Do Land Trusts Equal Asset Protection?
I am often asked whether or not land trusts provide any asset protection benefits to individuals who establish them. Typically, this type of trust is used to hide the identity of the person (“settlor”) who creates this trust. The land trust is irrevocable and therefore cannot be changed. I will discuss below a very recent 9th Circuit case that ruled the land trust provided no protection at all against the IRS. The 9th Circuit case is important for Californians because this is our federal appeals court and its decisions are controlling.
I recently asked a group of tax and estate attorneys about what their feelings were about land trusts and whether or not they provide any asset protection to the settlor. The over whelming response was that land trusts provide no asset protection benefits and generally are used for estate planning purposes.
The possible exception to this would be in states like Alaska, Delaware and Nevada that provide by their statutes some type of asset protection for “self settled trusts” and the assets are located in one of those particular states.California does not have these kinds of statutory provisions to protect the settlor. It is very questionable if any California court would rule against California’s state policies to protect its citizens from an out of state land trust that has different statutory state polices.
Townley Case.
As I mentioned above, the 9th Circuit ruled that an irrevocable trust afforded a Washington couple no asset protection even against a creditor that was not at the time but rather a future creditor. Although the case originated in the state of Washington it will have far reaching impact in the 9th Circuit.
Facts:
The Townleys had owned their personal residence since 1977. In 1990, the couple borrowed against the equity in their personal residence to purchase an interest in investment property. In 1995, the Townleys created the Beaver Valley Trust and conveyed both their personal residence and their interest in the investment property into this new trust.

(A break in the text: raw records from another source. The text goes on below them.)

-- ==== Sys2Proof/Machine/CountersOps.lean ====
section
/-! DEFINITION. SNAPSHOT (R458 to R463, Tables 19-1, 19-3 and 10-6): the shadow banks, the capture and the gather. -/

namespace Sys2Proof.Machine

open Sys2Proof

/-! ### Sizes (R462, Table 19-1) -/

/-- Entries and counters per entry of a counter family. -/
def familyDim (fam : Nat) : Nat × Nat :=
  match fam with
  | 0 => (256, 16)
  | 1 => (8, 64)
  | 2 => (1, 256)
  | _ => (4, 32)

/-- Records of the accounting set. -/
def acctEntries (fn : Fn) : Nat := if fn.val = 0 then 16 else 1

/-- Bytes of a set, header included. -/
def setBytes (fn : Fn) (bit : Nat) : Nat :=
  if bit < 4 then 16 + 8 * (familyDim bit).1 * (familyDim bit).2 else 16 + 64 * acctEntries fn

/-- The sets of a mask in bit order. -/
def maskSets (mask : Nat) : List Nat := (List.range 5).filter (bitAt mask)

/-- The size of a buffer. -/
def snapshotSize (fn : Fn) (mask : Nat) : Nat := 32 + sumNat ((maskSets mask).map (setBytes fn))

/-! ### What is written -/

/-- Slowdown, unsigned 16.16: actual over estimate across the last segments; 0 before any. -/
def slowdown (a : Acct) : Nat :=
  let e := sumNat (a.recent.map (·.2))
  if e = 0 then 0 else sumNat (a.recent.map (·.1)) * 65536 / e

/-- An accounting record (Table 10-6). -/
def acctBytes (a : Acct) : List Byte :=
  leBytes 8 a.wait ++ leBytes 4 a.jobs ++ leBytes 4 a.preempt ++ leBytes 8 a.saveNs ++ leBytes 8 a.actual ++ leBytes 8 a.estimate ++
  leBytes 4 (slowdown a) ++ leBytes 2 a.quick ++ leBytes 2 a.late ++ leBytes 8 a.wardBytes ++ leBytes 8 a.dram3

/-- Counter i of entry e lies at byte 8 × (e × counters per entry + i). -/
def familyBytes (shadow : List (Nat × Word64)) (fam : Nat) : List Byte :=
  let d := familyDim fam
  (List.range d.1).flatMap fun e => (List.range d.2).flatMap fun i => leBytes 8 (smGet (0 : Word64) shadow (cntKey fam e i)).toNat

/-- The entries of a set. -/
def setBody (b : Bank) (fn : Fn) (bit : Nat) : List Byte :=
  if bit < 4 then familyBytes b.shadow bit
  else if fn.val = 0 then b.acct.flatMap acctBytes else acctBytes (b.acct.getD fn.val default)

/-- A set with its header (Table 19-3). -/
def setOut (b : Bank) (fn : Fn) (bit : Nat) : List Byte :=
  let per := if bit < 4 then 8 * (familyDim bit).2 else 64
  let n := if bit < 4 then (familyDim bit).1 else acctEntries fn
  leBytes 2 bit ++ leBytes 2 per ++ leBytes 4 n ++ leBytes 4 (setBytes fn bit) ++ zeros 4 ++ setBody b fn bit

/-- The buffer of one SNAPSHOT. -/
def snapshotBytes (b : Bank) (fn : Fn) (mask : Nat) : List Byte :=
  [0x53, 0x43, 0x4E, 0x54] ++ leBytes 2 1 ++ leBytes 2 (maskSets mask).length ++ leBytes 8 b.T ++ leBytes 4 mask ++ leBytes 4 (snapshotSize fn mask) ++
  zeros 8 ++ (maskSets mask).flatMap (setOut b fn)

/-! ### The banks (R459) -/

def bankOf (s : State) (k : Fin 2) : Option Bank := s.banks[k.val]
def setBank (s : State) (k : Fin 2) (b : Option Bank) : State := { s with banks := s.banks.set k.val b }

/-- The bank a SNAPSHOT takes: one whose pending capture has the same T, else a free one. -/
def snapshotBank (s : State) (T : Nat) : Option (Fin 2) :=
  match ([0, 1] : List (Fin 2)).find? fun k => (match bankOf s k with
    | some b => b.T == T && !b.taken
    | none => false) with
  | some k => some k
  | none => ([0, 1] : List (Fin 2)).find? fun k => (bankOf s k).isNone

/-- The checks of R458 in their order. -/
def snapshotCheck (s : State) (fn : Fn) (o : SnapshotOp) : Option (Status × List Byte) :=
  if o.mask = 0 ∨ 32 ≤ o.mask then some (.badDescriptor, leBytes 1 36)
  else if fn.val ≠ 0 ∧ o.mask ≠ 16 then some (.notPermitted, [])
  else if o.len < snapshotSize fn o.mask then some (.badDescriptor, leBytes 1 32)
  else if s.now + 2 ^ 32 < o.T then some (.badDescriptor, leBytes 1 16)
  else if o.T < s.now + 2800 then some (.snapshotTooSoon, []) else none

/-- SNAPSHOT's effect once its start checks have passed and a bank can be had. -/
def runSnapshot (s : State) (r : RingRef) (h : Hdr) (o : SnapshotOp) : State :=
  match snapshotCheck s r.fn o with
  | some e => complete s r h 0x50 e.1 e.2
  | none => match snapshotBank s o.T with
    | none => s
    | some k =>
      let j : SnapJoin := { r := r, hdr := h, op := o }
      match bankOf s k with
      | some b => setBank s k (some { b with joins := b.joins ++ [j] })
      | none => setBank s k (some { T := o.T, joins := [j], taken := false, shadow := [], acct := [] })

/-- SNAPSHOT_CAPTURE: the fabric time base reaches T; every counter copies into its bank. -/
def execSnapshotCapture (bank : Fin 2) (s : State) : Host.Outcome State Fault Refusal :=
  match bankOf s bank with
  | some b =>
    if b.taken then .next s
    else
      let s := passUntil s b.T
      .next (setBank s bank (some { b with taken := true, shadow := s.cnt, acct := s.sched.acct.toList }))
  | none => .next s

/-- SNAPSHOT_GATHER_DONE: the requested sets are written, then the completions; the bank is free. -/
def execSnapshotGatherDone (bank : Fin 2) (s : State) : Host.Outcome State Fault Refusal :=
  match bankOf s bank with
  | some b =>
    if !b.taken then .next s
    else .next (b.joins.foldl (fun s j =>
      let n := snapshotSize j.r.fn j.op.mask
      complete (s.hostWrite j.r.fn j.op.addr (snapshotBytes b j.r.fn j.op.mask)) j.r j.hdr 0x50 .ok (leBytes 8 b.T ++ leBytes 4 n)) (setBank s bank none))
  | none => .next s

/-- A reset of functions discards their SNAPSHOTs and frees a bank that no other holds (R463). -/
def dropSnapshots (s : State) (gone : Fn → Bool) : State :=
  ([0, 1] : List (Fin 2)).foldl (fun s k => match bankOf s k with
    | some b =>
      let js := b.joins.filter fun j => !gone j.r.fn
      setBank s k (if js.isEmpty then none else some { b with joins := js })
    | none => s) s

end Sys2Proof.Machine
end

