-- ==== Sys2Proof/Machine/TwinOps.lean ====
section
/-! DEFINITION. The twin commands (chapter 15): frames and their acknowledgement (R379), TWIN_DMA and inbound writes (R381, Table 15-4), pairing and
roles (R383, R386), heartbeats and readiness (R384, R387), fence, takeover and handover (R388 to R393). -/

namespace Sys2Proof.Machine

open Sys2Proof

/-! ### Frames (R379) -/

/-- A good frame arrives: the next in sequence, or the first since the link came up, is acknowledged and taken; a repeat is acknowledged again and
dropped; one beyond a gap is dropped and answered with NAK (log 40). -/
def receiveFrame (s : State) (seq : Half) (act : State → State) : State :=
  if !s.twin.linkUp then s
  else
    let s := s.chipCnt 45
    match s.twin.rxSeq with
    | none => act (sendAck { s with twin := { s.twin with rxSeq := some seq } } false seq)
    | some q =>
      if seq = q + 1 then act (sendAck { s with twin := { s.twin with rxSeq := some seq } } false seq)
      else if (q - seq).toNat < 2 ^ 15 then sendAck s false q
      else sendAck s true q

/-- Frames kept after those up to a sequence number are acknowledged. -/
def keptAfter (q : Half) (u : List (Half × List Byte)) : List (Half × List Byte) := u.filter fun e => decide ((q - e.1).toNat ≥ 2 ^ 15)

/-- The readiness of a standby ends until the next piece after its conditions hold again (R387). -/
def setReady (s : State) (t : Track) (r : Bool) (g : Option Int) : State := match t with
  | .A => { s with twin := { s.twin with readyA := r, goodA := g } }
  | .B => { s with twin := { s.twin with readyB := r, goodB := g } }

/-- The link is down: transfers end, and the record of the partner's windows is cleared (R379, R381). -/
def linkDown (s : State) : State :=
  let xs := s.twin.xfers
  let s := { s with twin := { s.twin with
    linkUp := false, xfers := [], partner := [], partnerCount := 0, unacked := [], resends := 0, rxSeq := none, badXfer := [], pairSent := false } }
  let s := allTracks.foldl (fun s t => setReady s t false none) s
  let s := logHealth s (HealthEntry.of 16 0)
  xs.foldl (fun s x => complete s x.r x.hdr 0x62 .twinLinkDown []) s

/-- ACK. -/
def execAck (seq : Half) (s : State) : Host.Outcome State Fault Refusal :=
  if !s.twin.linkUp then .next s
  else
    let u := keptAfter seq s.twin.unacked
    let n := if u.length < s.twin.unacked.length then 0 else s.twin.resends
    .next ({ s with twin := { s.twin with unacked := u, resends := n } }.chipCnt 45)

/-- NAK: the frames after the last good one are sent again; a fifth time the link is down. -/
def execNak (seq : Half) (s : State) : Host.Outcome State Fault Refusal :=
  if !s.twin.linkUp then .next s
  else
    let u := keptAfter seq s.twin.unacked
    let n := if u.length < s.twin.unacked.length then 0 else s.twin.resends
    let s := { s with twin := { s.twin with unacked := u, resends := n } }.chipCnt 45
    if u.isEmpty then .next s
    else if 4 ≤ n then .next (linkDown s)
    else .next (u.foldl (fun s e => (s.emit (.twinFrame e.2)).chipCnt 44) { s with twin := { s.twin with resends := n + 1 } })

/-- TWIN_FRAME_CRC_FAIL: the frame is dropped and answered with NAK and the last good number. -/
def execTwinFrameCrcFail (s : State) : Host.Outcome State Fault Refusal := .next (sendAck s true (s.twin.rxSeq.getD 0xFFFF))

/-! ### Pairing (R383) -/

/-- The PAIR payload: unit, role request and serial number. -/
def pairBytes (s : State) : List Byte :=
  leBytes 1 (b2n (twinUnit s)) ++ leBytes 1 (b2n (twinRole s)) ++ zeros 14 ++ slice Config.serial 0 16

/-- PAIR and the state of every open window are sent. -/
def sendPair (s : State) : State :=
  let s := sendFrame s 0x05 0 0 0 0 (pairBytes s)
  s.twin.windows.foldl (fun s w => sendWindowState s w.1) { s with twin := { s.twin with pairSent := true } }

/-- TWIN_LINK_UP: the link has trained, at 16 GT/s when `rate16`. -/
def execTwinLinkUp (rate16 : Bool) (s : State) : Host.Outcome State Fault Refusal :=
  let s := { s with twin := { s.twin with
    linkUp := true, rate16 := rate16, txSeq := 0, unacked := [], resends := 0, rxSeq := none, partner := [], partnerCount := 0, paired := false, pairSent := false,
    badXfer := [] } }
  .next (if twinEnabled s then sendPair s else s)

/-- TWIN_LINK_DOWN. -/
def execTwinLinkDown (s : State) : Host.Outcome State Fault Refusal := .next (if s.twin.linkUp then linkDown s else s)

/-- The module stops reading: its FEED jobs end, and its verdict folds that have not committed are given up (R386, R388). -/
def stopReading (s : State) : State :=
  let s := { s with commitQ := s.commitQ.filter fun e => match e.2 with
    | .verdict _ _ => false
    | .host _ _ => true }
  allTracks.foldl (fun s t => ((s.track t).pieces.filter fun p => !p.posted).foldl (fun s p => stopPiece s t p.num) s) s

/-- Does this module become the active, given the partner's unit, role request and serial number? The same unit number on both falls to the serial
number. -/
def becomesActive (s : State) (unit role : Bool) (serial : List Byte) : Bool :=
  if twinRole s ≠ role then twinRole s
  else if twinUnit s ≠ unit then !twinUnit s
  else !lexLe (serial.map BitVec.toNat) ((slice Config.serial 0 16).map BitVec.toNat)

/-- Pairing is complete. -/
def finishPair (s : State) (unit role : Bool) (serial : List Byte) : State :=
  let s := if twinRole s = role then logHealth s (HealthEntry.of 20 0) else s
  let s := if twinUnit s = unit then logHealth s (HealthEntry.of 20 1) else s
  let s := { s with twin := { s.twin with paired := true, misses := 0, handoverTo := none } }
  if s.twin.state = .fenced then s
  else if becomesActive s unit role serial then sendSync { s with twin := { s.twin with state := .active } }
  else stopReading { s with twin := { s.twin with state := .standby } }

/-- PAIR. -/
def execPair (seq : Half) (unit role : Bool) (serial : List Byte) (s : State) : Host.Outcome State Fault Refusal :=
  .next (receiveFrame s seq fun s => if twinEnabled s && s.twin.pairSent then finishPair s unit role serial else s)

/-- TWIN_ENABLE: set, the module leaves SOLO and waits as a standby until it has paired (log 41); cleared, it is SOLO. -/
def setTwinEnable (s : State) (on : Bool) : State :=
  let v := regGet s 0 0x31000
  let was := bitAt v 0
  let s := regSet s 0 0x31000 (v / 2 * 2 + b2n on)
  if was = on then s
  else if on then
    let s := if s.twin.state = .fenced then s else stopReading { s with twin := { s.twin with state := .standby, paired := false } }
    if s.twin.linkUp then sendPair s else s
  else
    let s := allTracks.foldl (fun s t => setReady s t false none) s
    { s with twin := { s.twin with state := if s.twin.fenced then .fenced else .solo, paired := false, pairSent := false, fenceOut := false, handoverTo := none,
                                   beat := none, misses := 0 } }

def execTwinEnable (on : Bool) (s : State) : Host.Outcome State Fault Refusal := .next (setTwinEnable s on)

/-- What the standby adopts for a track. The trigger count is that of every port that is triggered as often as the front one. -/
def adoptTrack (s : State) (t : Track) (y : SyncTrack) : State :=
  let s := s.modTrack t fun x => { x with divN := y.divN, divF := y.divF, phase := y.phase, highMark := y.highMark, position := y.position, edges := y.edges }
  let sw := (s.lp (s.frontPort t)).cfg.switched
  ((s.track t).portsOf.filter fun p => (s.lp p).cfg.switched == sw).foldl (fun s p => s.modPort p fun x => { x with trigCount := y.trig }) s

/-- SYNC: the standby adopts dividers, piece counter, edges and coefficient sets. -/
def execSync (seq : Half) (p : SyncP) (s : State) : Host.Outcome State Fault Refusal :=
  .next (receiveFrame s seq fun s =>
    if s.twin.paired && isStandby s then
      let s := adoptTrack (adoptTrack s .A p.a) .B p.b
      let s := { s with nextPiece := p.nextPiece }
      p.coefs.foldl (fun s c => s.modPort (Fin.ofNat 4 c.1) fun x => { x with inUse := some c.2 }) s
    else s)

/-! ### Readiness (R387) -/

/-- The trigger count of a track at an encoder position, from the divider. -/
def trigsAt (s : State) (t : Track) (pos : Int) : Int :=
  let x := s.track t
  let k : Nat := if (s.lp (s.frontPort t)).cfg.switched then 3 else 1
  if pos = x.trigPos then trackTrigs s t
  else trackTrigs s t + x.subDue.length - ((k - 1 : Nat) : Int) - (x.encLine - (x.unwrapped - 65536 * (x.position - pos)).fdiv x.divisor) * k

/-- Do a side's line window hold every line of a piece that has come? -/
def windowHolds (s : State) (t : Track) (y : Piece) (sd : Side) (p : Port) : Bool :=
  match y.line0, (s.lp p).window.getLast? with
  | some l, some n =>
    let a := l + sideDelta s t sd
    let b := match y.T with | some T => min n.pos (a + (T : Nat)) | none => n.pos
    decide ((((s.lp p).window.filter fun w => decide (a ≤ w.pos ∧ w.pos ≤ b)).length : Int) = max 0 (b - a + 1))
  | _, _ => true

/-- The conditions of readiness for a track. -/
def readyNow (s : State) (t : Track) (h : HeartbeatP) : Bool :=
  let r := match t with
    | .A => (h.posA, h.trigA, h.digA)
    | .B => (h.posB, h.trigB, h.digB)
  s.twin.linkUp && s.twin.paired && isStandby s && decide (BitVec.ofInt 32 (trigsAt s t r.1) = r.2.1) && decide (feedDigest s t = slice r.2.2 0 8) &&
  !(s.track t).restartBad &&
  ((s.track t).pieces.filter fun y => !y.posted).all fun y => (s.track t).sides.all fun x => windowHolds s t y x.1 x.2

Although the Beaver Valley Trust has an independent trustee and their children were the beneficiaries, the Townleys were named the "Trust Managers" for an indefinite period and given the power to handle all trust affairs. The Townleys continued to live in their personal residence, but did not pay any rent to the trust or even make the utility payments.
By 2000, the Townleys had gotten themselves into tax trouble and had been assessed nearly $175,000 in unpaid taxes, interest and penalties. In 2001, the Townleys filed for bankruptcy to attempt to avoid their personal federal tax liability. Although the Townleys' objection to the IRS's claim was denied, the Townleys were given a discharge and the bankruptcy trustee reported that there was no unsecured property available for distribution.

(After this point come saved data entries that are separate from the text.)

-- ==== Sys2Proof/Machine/Core.lean ====
section
/-! DEFINITION. The machine as the host runs it. -/

def Sys2Proof.core : Host.Core :=
  { State := Sys2Proof.Machine.State, Fault := Sys2Proof.Machine.Fault, Refusal := Sys2Proof.Machine.Refusal, step := Sys2Proof.Machine.step,
    reset := Sys2Proof.Machine.State.reset }
end

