/-- Scrub and field darn (R134, R136, R147, R420, R425): a scrub read of a row, or of the row that a patch row stands for, changes nothing where the word is
sound, raises the word's place in the bank's table and the tile's count where its error is correctable, and logs it where not; no scrub changes a stored byte,
and a patch row in no use is not read; a row that is due or at the threshold is darned to a free patch row with every stored byte kept; with no free patch row
a due row fails its tile, which takes a spare if it can, and a row at the threshold only fills the bank's log; other rows are left alone. The choice of the
patch row is the model's (log 53). -/
def Obligations.ScrubAndDarn : Prop :=
  ∀ (s : State) (tile bank row : Nat), tile < 256 → bank < 32 →
    (rowHeld s tile bank row = none → exec (.scrubRead tile bank row) s = .next s) ∧
    (∀ k, rowHeld s tile bank row = some k → (row < 1536 → k = row) ∧
      (markOf s (tsAddr tile k bank 0) = 0 → exec (.scrubRead tile bank row) s = .next s) ∧
      (k < 1536 → markOf s (tsAddr tile k bank 0) = 1 → ∃ t, exec (.scrubRead tile bank row) s = .next t ∧
        t.store = { s.store with
          recent := smSet [] s.store.recent (bankKey tile bank) (raiseRecent (recentOf s (bankKey tile bank)) (wordKey (tsAddr tile k bank 0))) } ∧
        { t with store := s.store, cnt := s.cnt } = s) ∧
      (markOf s (tsAddr tile k bank 0) = 2 → ∃ t, exec (.scrubRead tile bank row) s = .next t ∧ t.store = s.store ∧ t.health.seq = s.health.seq + 1 ∧
        { t with cnt := s.cnt, sched := s.sched, health := s.health, out := s.out, pegs := s.pegs, fns := s.fns } = s)) ∧
    ((s.tile tile).failed = false → (rowDue s tile bank row || rowAtThreshold s tile bank row) = true →
      ∀ p, freePatch s (bankKey tile bank) = some p → ∃ t, exec (.fieldDarn tile bank row) s = .next t ∧ (bankKey tile bank, row, p) ∈ t.store.darn ∧
        (∀ e ∈ s.store.darn, (e.1, e.2.1) ≠ (bankKey tile bank, row) → e ∈ t.store.darn) ∧ rowDue t tile bank row = false ∧ t.store.mem = s.store.mem ∧
        { t with store := s.store, health := s.health, out := s.out, cnt := s.cnt, pegs := s.pegs, fns := s.fns } = s) ∧
    ((s.tile tile).failed = false → rowDue s tile bank row = true → freePatch s (bankKey tile bank) = none → ∃ t, exec (.fieldDarn tile bank row) s = .next t ∧
      ((t.tile tile).failed = true ∨ (t.tile tile).gone = true ∨ (t.tile tile).onSpare = true)) ∧
    ((s.tile tile).failed = false → rowDue s tile bank row = false → rowAtThreshold s tile bank row = true → freePatch s (bankKey tile bank) = none →
      ∃ t, exec (.fieldDarn tile bank row) s = .next t ∧ { t.store with fullLogged := s.store.fullLogged } = s.store ∧ bankKey tile bank ∈ t.store.fullLogged ∧
        { t with store := s.store, health := s.health, out := s.out, cnt := s.cnt, pegs := s.pegs, fns := s.fns } = s) ∧
    ((rowDue s tile bank row || rowAtThreshold s tile bank row) = false → exec (.fieldDarn tile bank row) s = .next s)

/-- The line-port bits that host software clears by writing 1 (R39, R82, Table 20-6), and a set-up transfer on a port's bus (R474): a go sends the bytes with
their divisor and stands busy until done, when the bytes read stand in the register; each touches its own port only. TERM_EN follows its pin (R489); a read of
CLK_TIMEBASE's lower half answers it and latches the upper half (R466); unmasking an MSI-X vector sends a message that was pending (R283). The MSI-X reset
state and the one latch of the time base are the model's choice (logs 16 and 49). -/
def Obligations.PlainRegisters : Prop :=
  (∀ (s : State) (p : Port),
      (∃ t, exec (.overrateClear p) s = .next t ∧ t.lp p = { s.lp p with overrate := false } ∧ (∀ q, q ≠ p → t.lp q = s.lp q) ∧ { t with ports := s.ports } = s) ∧
      (∃ t, exec (.unexpectedClear p) s = .next t ∧ t.lp p = { s.lp p with unexpected := false } ∧ (∀ q, q ≠ p → t.lp q = s.lp q) ∧ { t with ports := s.ports } = s) ∧
      (2 ≤ s.boot.stage → (s.lp p).suBusy = false → ∃ t, exec (.setupBusGo p) s = .next t ∧ t.lp p = { s.lp p with suBusy := true } ∧
        (∀ q, q ≠ p → t.lp q = s.lp q) ∧ t.out = s.out ++ [.setupBus p (leBytes (lpReg s p 0x20 % 16) (lpReg s p 0x28)) (lpReg s p 0x20 / 256 % 256)] ∧
        { t with ports := s.ports, out := s.out } = s) ∧
      (∀ rx, (s.lp p).suBusy = true → ∃ t, exec (.setupBusDone p rx) s = .next t ∧ t.lp p = { s.lp p with suBusy := false, suRx := rx } ∧
        (∀ q, q ≠ p → t.lp q = s.lp q) ∧ { t with ports := s.ports } = s)) ∧
  (∀ s : State,
      (∀ l, exec (.termEnChange l) s = .next { s with boot := { s.boot with termEn := l } }) ∧
      (∀ fn, regsUsable s fn = true → ∃ t, exec (.timebaseLowRead fn) s = .next t ∧
        t.out = s.out ++ [.regData fn (BitVec.ofNat 64 (s.clk.timeBase.toNat % 4294967296))] ∧
        t.clk = { s.clk with latch := some (BitVec.ofNat 32 (s.clk.timeBase.toNat / 4294967296)) } ∧ { t with clk := s.clk, out := s.out } = s) ∧
      (∀ (fn : Fn) (v : Fin 64), regsUsable s fn = true → ∃ t, exec (.msixVectorUnmask fn v) s = .next t ∧
        v.val ∉ (t.fnOf fn).masked ∧ v.val ∉ (t.fnOf fn).pendingBits ∧
        t.out = (if v.val ∈ (s.fnOf fn).pendingBits then s.out ++ [.msix fn v.val] else s.out) ∧ (∀ f, f ≠ fn → t.fnOf f = s.fnOf f) ∧
        { t with fns := s.fns, out := s.out, regs := s.regs } = s))

/-- A write of a plain 32-bit register (R11, R12, R467, R468): with a value in range the register reads back as written but for its reserved bits, which stay
0, and no other register and nothing else changes; with a value out of range, or at a time the spec does not allow, only HIF_STATUS.bad_write is set; a PF
register is not in a VF's BAR0. Which times forbid a write is in part the model's choice (log 49). -/
def Obligations.RegisterWrite : Prop :=
  ∀ (s : State) (fn : Fn) (off : Nat) (v : Word64), regsUsable s fn = true → off % 4 = 0 → off ≠ 0x22020 →
    ∀ r, regSpec off = some r → r.bytes = 4 → r.act = .plain →
    let w := v.toNat % 4294967296 &&& r.mask
    ((r.pf = true → fn.val = 0) → r.ok w = true → timeAllowed s fn off w = true → ∃ t, exec (.registerWrite fn off 4 v) s = .next t ∧
      regGet t fn.val off = w ∧ (∀ f o, regKey f o ≠ regKey fn.val off → regGet t f o = regGet s f o) ∧ { t with regs := s.regs } = s) ∧
    ((r.pf = true → fn.val = 0) → (r.ok w && timeAllowed s fn off w) = false → ∃ t, exec (.registerWrite fn off 4 v) s = .next t ∧
      t.fnOf fn = { s.fnOf fn with badWrite := true } ∧ (∀ f, f ≠ fn → t.fnOf f = s.fnOf f) ∧ { t with fns := s.fns } = s) ∧
    (r.pf = true → fn.val ≠ 0 → exec (.registerWrite fn off 4 v) s = .next s)

/-- Setting up a function's rings (R286, R287, R294, R304, R316, R473): enabling a pair starts its four counters at 0 and clears its fault; disabling a pair
ends everything fetched, held, running or waiting on it; enabling the record ring starts its counters at 0; a grant in range that overlaps no other and finds
no pair enabled is in force, and each leaves every other pair and function as it was. -/
def Obligations.RingSetup : Prop :=
  ∀ (s : State) (i : RingId),
    (ringsUsable s i.fn = true → (s.ring (s.ref i)).enable = false → ∃ t, exec (.ringEnable i) s = .next t ∧
      t.ring (s.ref i) = { s.ring (s.ref i) with enable := true, fault := false, cause := 0, sqTail := 0, sqHead := 0, cqTail := 0, cqHead := 0 } ∧
      (∀ q : RingRef, (q.fn, q.pair) ≠ (i.fn, i.pair) → t.ring q = s.ring q) ∧ { t with fns := s.fns } = s) ∧
    ((s.ring (s.ref i)).enable = true → ∃ t, exec (.ringDisable i) s = .next t ∧ (t.ring (s.ref i)).enable = false ∧ ((s.ring (s.ref i)).fault = false →
      (t.ring (s.ref i)).fold = none ∧ (t.ring (s.ref i)).fetched = [] ∧ (t.ring (s.ref i)).held = [] ∧ (t.ring (s.ref i)).running = [] ∧
      (t.ring (s.ref i)).pegWait = false ∧ ∀ w ∈ t.pegs.waits, (w.r.fn, w.r.pair) ≠ (i.fn, i.pair))) ∧
    ((s.ring (s.ref i)).enable = true → (s.ring (s.ref i)).fold = none → ∃ t, exec (.ringDisable i) s = .next t ∧
      (t.ring (s.ref i)).enable = false ∧ ((s.ring (s.ref i)).fault = false → (t.ring (s.ref i)).fetched = [] ∧ (t.ring (s.ref i)).held = [] ∧
        (t.ring (s.ref i)).running = [] ∧ (t.ring (s.ref i)).pegWait = false ∧ ∀ w ∈ t.pegs.waits, (w.r.fn, w.r.pair) ≠ (i.fn, i.pair)) ∧
      (∀ q : RingRef, (q.fn, q.pair) ≠ (i.fn, i.pair) → t.ring q = s.ring q) ∧ { t with fns := s.fns, pegs := s.pegs } = s) ∧
    (∀ fn, ringsUsable s fn = true → (s.fnOf fn).recEnable = false → ∃ t, exec (.recRingEnable fn) s = .next t ∧
      t.fnOf fn = { s.fnOf fn with recEnable := true, recTail := 0, recHead := 0 } ∧ (∀ f, f ≠ fn → t.fnOf f = s.fnOf f) ∧ { t with fns := s.fns } = s) ∧
    (∀ (fn : Fn) (n : Nat), 2 ≤ s.boot.stage → n ≤ 7680 → regGet s 0 (0x3000 + 4 * fn.val) + n ≤ 8192 → (0 < n → 512 ≤ regGet s 0 (0x3000 + 4 * fn.val)) →
      grantOverlaps s fn (regGet s 0 (0x3000 + 4 * fn.val)) n = false → (∀ p : Fin 8, ((s.fnOf fn).rings[p.val]).enable = false) →
      ∃ t, exec (.pegGrant fn n) s = .next t ∧ t.fnOf fn = { s.fnOf fn with pegBase := regGet s 0 (0x3000 + 4 * fn.val), pegCount := n } ∧
        (∀ f, f ≠ fn → t.fnOf f = s.fnOf f) ∧ regGet t 0 (0x3040 + 4 * fn.val) = n ∧ { t with fns := s.fns, regs := s.regs } = s)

The IRS then filed suit in U.S. District Court to reduce the federal tax assessments to judgment, set aside the transfers to the Beaver Valley Trust as fraudulent, and to foreclose on the federal tax liens.
The Townleys claimed that they did not make the transfers to defraud the IRS, since the IRS was not even their creditor at the time they created and funded the trust. They argued that they created and transferred property into the Beaver Valley trust to protect their assets from unknown future creditors.
District Court Ruling:
Townley testified that he was concerned about potential "lawsuits from the exposure we had from liability from troubled boys in the State of Washington." The District Court held that since the Townleys transferred their property to the Beaver Valley Trust before the IRS became a creditor, the IRS would be considered a future creditor of the Townleys under Washington law.
But, far from exculpating the Townleys from a fraudulent transfer, the District Court held that their admission that they made the transfers to protect against unknown future creditors was a veritable confession of their actual intent to hinder, delay or defraud all creditors, including the IRS.
The District Court then noted that, in addition to satisfying the actual intent test, the Badges of Fraud that constructively prove the Townleys' intent to defraud creditors were also satisfied by their admissions:
The court found other factors that indicated that the transfers were fraudulent.
The Townleys
- • retained possession and control of their personal residence by continuing to live in it after the ostensible transfer.
- • did not make any rent payments.
- • did not pay the utilities.
- • transferred substantially all of their assets to the trusts (so they had no means of paying their tax (or other) bills as they came due).
- • received no consideration for the transfer of their properties when they gifted them to the trusts.
9th Circuit: In a short memorandum opinion, the 9th Circuit affirmed:
"The district court did not err in holding that the Townleys transferred their real property into the Beaver Valley Trust in violation of the Washington Uniform Fraudulent Transfers Act. The Townleys' repeated admissions that they transferred property to the Trust in order to avoid potential future creditors provide direct evidence of fraud. Further, by demonstrating that the property transfer was characterized by multiple badges of fraud, the government also showed compelling circumstantial evidence of fraud. Therefore, the government provided the requisite 'clear and satisfactory proof' that the Townleys possessed an 'actual intent to hinder, delay or defraud a creditor' under the UFTA."
Conclusion.
The Townley case is a very good example of what not to do. Land trusts generally will not afford you asset protection if you are the settlor of that trust, even if the trust is properly maintained. However, if there is a proper business purpose for the trust (e.g. estate planning) it can provide some protection to non settlor beneficiaries. Land trusts are not the “silver bullet” that can do all things for every situation as claimed by their promoters.